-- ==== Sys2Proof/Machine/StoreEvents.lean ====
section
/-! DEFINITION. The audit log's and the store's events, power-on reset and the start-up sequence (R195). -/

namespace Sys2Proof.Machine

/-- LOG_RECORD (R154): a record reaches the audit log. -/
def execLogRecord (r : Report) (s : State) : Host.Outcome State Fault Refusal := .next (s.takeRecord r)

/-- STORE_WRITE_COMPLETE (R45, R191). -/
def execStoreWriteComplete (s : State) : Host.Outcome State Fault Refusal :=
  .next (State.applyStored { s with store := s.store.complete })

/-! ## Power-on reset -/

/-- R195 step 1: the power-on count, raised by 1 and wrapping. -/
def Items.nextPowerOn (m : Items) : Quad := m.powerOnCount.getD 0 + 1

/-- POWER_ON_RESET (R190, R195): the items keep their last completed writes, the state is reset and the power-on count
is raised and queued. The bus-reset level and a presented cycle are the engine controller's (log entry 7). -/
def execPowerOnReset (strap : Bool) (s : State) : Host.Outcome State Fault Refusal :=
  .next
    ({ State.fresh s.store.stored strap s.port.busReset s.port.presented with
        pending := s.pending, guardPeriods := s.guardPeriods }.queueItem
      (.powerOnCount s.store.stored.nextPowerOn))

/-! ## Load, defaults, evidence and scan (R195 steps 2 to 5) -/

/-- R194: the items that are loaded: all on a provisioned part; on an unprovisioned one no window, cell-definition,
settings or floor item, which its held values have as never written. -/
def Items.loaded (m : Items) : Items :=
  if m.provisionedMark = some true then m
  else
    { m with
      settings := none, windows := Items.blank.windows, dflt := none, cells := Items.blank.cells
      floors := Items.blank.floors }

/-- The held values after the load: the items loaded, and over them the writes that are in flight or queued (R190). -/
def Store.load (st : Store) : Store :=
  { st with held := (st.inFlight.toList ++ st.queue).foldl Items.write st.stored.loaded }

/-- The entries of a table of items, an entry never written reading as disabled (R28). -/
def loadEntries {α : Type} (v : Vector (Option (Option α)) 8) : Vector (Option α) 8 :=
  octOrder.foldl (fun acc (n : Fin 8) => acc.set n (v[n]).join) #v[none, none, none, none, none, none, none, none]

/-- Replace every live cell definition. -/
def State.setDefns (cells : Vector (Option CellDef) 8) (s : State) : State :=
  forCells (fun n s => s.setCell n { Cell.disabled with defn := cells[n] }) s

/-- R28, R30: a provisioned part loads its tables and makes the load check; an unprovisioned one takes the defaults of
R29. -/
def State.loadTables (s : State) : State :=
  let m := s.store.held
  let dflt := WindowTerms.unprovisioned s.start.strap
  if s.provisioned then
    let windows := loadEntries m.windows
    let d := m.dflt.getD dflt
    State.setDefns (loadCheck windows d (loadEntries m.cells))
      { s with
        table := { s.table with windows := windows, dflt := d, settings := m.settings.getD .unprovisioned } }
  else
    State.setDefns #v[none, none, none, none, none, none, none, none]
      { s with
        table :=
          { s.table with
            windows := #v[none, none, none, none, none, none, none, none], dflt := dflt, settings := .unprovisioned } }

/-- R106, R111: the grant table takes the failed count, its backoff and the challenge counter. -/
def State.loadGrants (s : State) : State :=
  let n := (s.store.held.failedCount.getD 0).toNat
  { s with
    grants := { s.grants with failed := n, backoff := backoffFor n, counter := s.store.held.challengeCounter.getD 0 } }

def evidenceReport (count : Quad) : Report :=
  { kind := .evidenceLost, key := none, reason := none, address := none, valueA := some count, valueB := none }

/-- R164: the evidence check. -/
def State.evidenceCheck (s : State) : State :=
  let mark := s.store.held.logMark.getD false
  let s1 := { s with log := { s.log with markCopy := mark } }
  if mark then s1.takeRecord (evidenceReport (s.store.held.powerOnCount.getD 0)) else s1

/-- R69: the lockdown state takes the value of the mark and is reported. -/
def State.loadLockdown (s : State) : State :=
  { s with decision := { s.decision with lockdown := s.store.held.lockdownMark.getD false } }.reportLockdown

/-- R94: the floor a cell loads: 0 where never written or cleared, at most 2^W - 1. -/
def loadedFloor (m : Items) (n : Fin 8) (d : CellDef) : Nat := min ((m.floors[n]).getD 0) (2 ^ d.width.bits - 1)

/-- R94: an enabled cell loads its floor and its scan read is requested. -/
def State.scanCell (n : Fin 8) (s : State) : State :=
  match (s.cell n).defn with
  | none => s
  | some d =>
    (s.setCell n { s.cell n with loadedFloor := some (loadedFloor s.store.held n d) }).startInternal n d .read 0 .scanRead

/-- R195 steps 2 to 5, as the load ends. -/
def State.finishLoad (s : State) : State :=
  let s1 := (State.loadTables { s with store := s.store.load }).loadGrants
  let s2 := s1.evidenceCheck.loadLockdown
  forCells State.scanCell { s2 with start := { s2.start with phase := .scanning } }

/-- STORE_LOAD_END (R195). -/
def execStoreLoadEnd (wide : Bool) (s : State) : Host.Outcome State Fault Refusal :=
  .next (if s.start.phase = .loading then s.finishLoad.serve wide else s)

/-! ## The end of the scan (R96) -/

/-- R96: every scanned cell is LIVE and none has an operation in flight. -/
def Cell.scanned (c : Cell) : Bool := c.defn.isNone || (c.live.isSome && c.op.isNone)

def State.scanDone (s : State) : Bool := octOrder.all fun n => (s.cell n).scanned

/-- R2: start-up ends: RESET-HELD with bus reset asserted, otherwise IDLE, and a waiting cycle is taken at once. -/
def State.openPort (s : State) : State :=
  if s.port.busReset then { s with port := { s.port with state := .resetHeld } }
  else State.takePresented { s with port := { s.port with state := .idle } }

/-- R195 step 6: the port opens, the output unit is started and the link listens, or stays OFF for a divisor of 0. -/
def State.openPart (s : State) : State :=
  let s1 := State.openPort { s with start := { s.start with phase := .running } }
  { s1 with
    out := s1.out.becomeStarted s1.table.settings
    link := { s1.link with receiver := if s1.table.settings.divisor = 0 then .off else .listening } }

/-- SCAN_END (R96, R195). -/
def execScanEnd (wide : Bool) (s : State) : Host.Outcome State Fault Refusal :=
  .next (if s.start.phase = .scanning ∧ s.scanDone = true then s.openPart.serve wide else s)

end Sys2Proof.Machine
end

______________________________

WHAT YOU WILL DO: In the listing above, find the line with "def execPowerOnReset (strap" and the line with "forCells (fun n", then print exactly those lines and every line between them.

OUTPUT:
def execPowerOnReset (strap : Bool) (s : State) : Host.Outcome State Fault Refusal :=
  .next
    ({ State.fresh s.store.stored strap s.port.busReset s.port.presented with
        pending := s.pending, guardPeriods := s.guardPeriods }.queueItem
      (.powerOnCount s.store.stored.nextPowerOn))

/-! ## Load, defaults, evidence and scan (R195 steps 2 to 5) -/

/-- R194: the items that are loaded: all on a provisioned part; on an unprovisioned one no window, cell-definition,
settings or floor item, which its held values have as never written. -/
def Items.loaded (m : Items) : Items :=
  if m.provisionedMark = some true then m
  else
    { m with
      settings := none, windows := Items.blank.windows, dflt := none, cells := Items.blank.cells
      floors := Items.blank.floors }

/-- The held values after the load: the items loaded, and over them the writes that are in flight or queued (R190). -/
def Store.load (st : Store) : Store :=
  { st with held := (st.inFlight.toList ++ st.queue).foldl Items.write st.stored.loaded }

/-- The entries of a table of items, an entry never written reading as disabled (R28). -/
def loadEntries {α : Type} (v : Vector (Option (Option α)) 8) : Vector (Option α) 8 :=
  octOrder.foldl (fun acc (n : Fin 8) => acc.set n (v[n]).join) #v[none, none, none, none, none, none, none, none]

/-- Replace every live cell definition. -/
def State.setDefns (cells : Vector (Option CellDef) 8) (s : State) : State :=
  forCells (fun n s => s.setCell n { Cell.disabled with defn := cells[n] }) s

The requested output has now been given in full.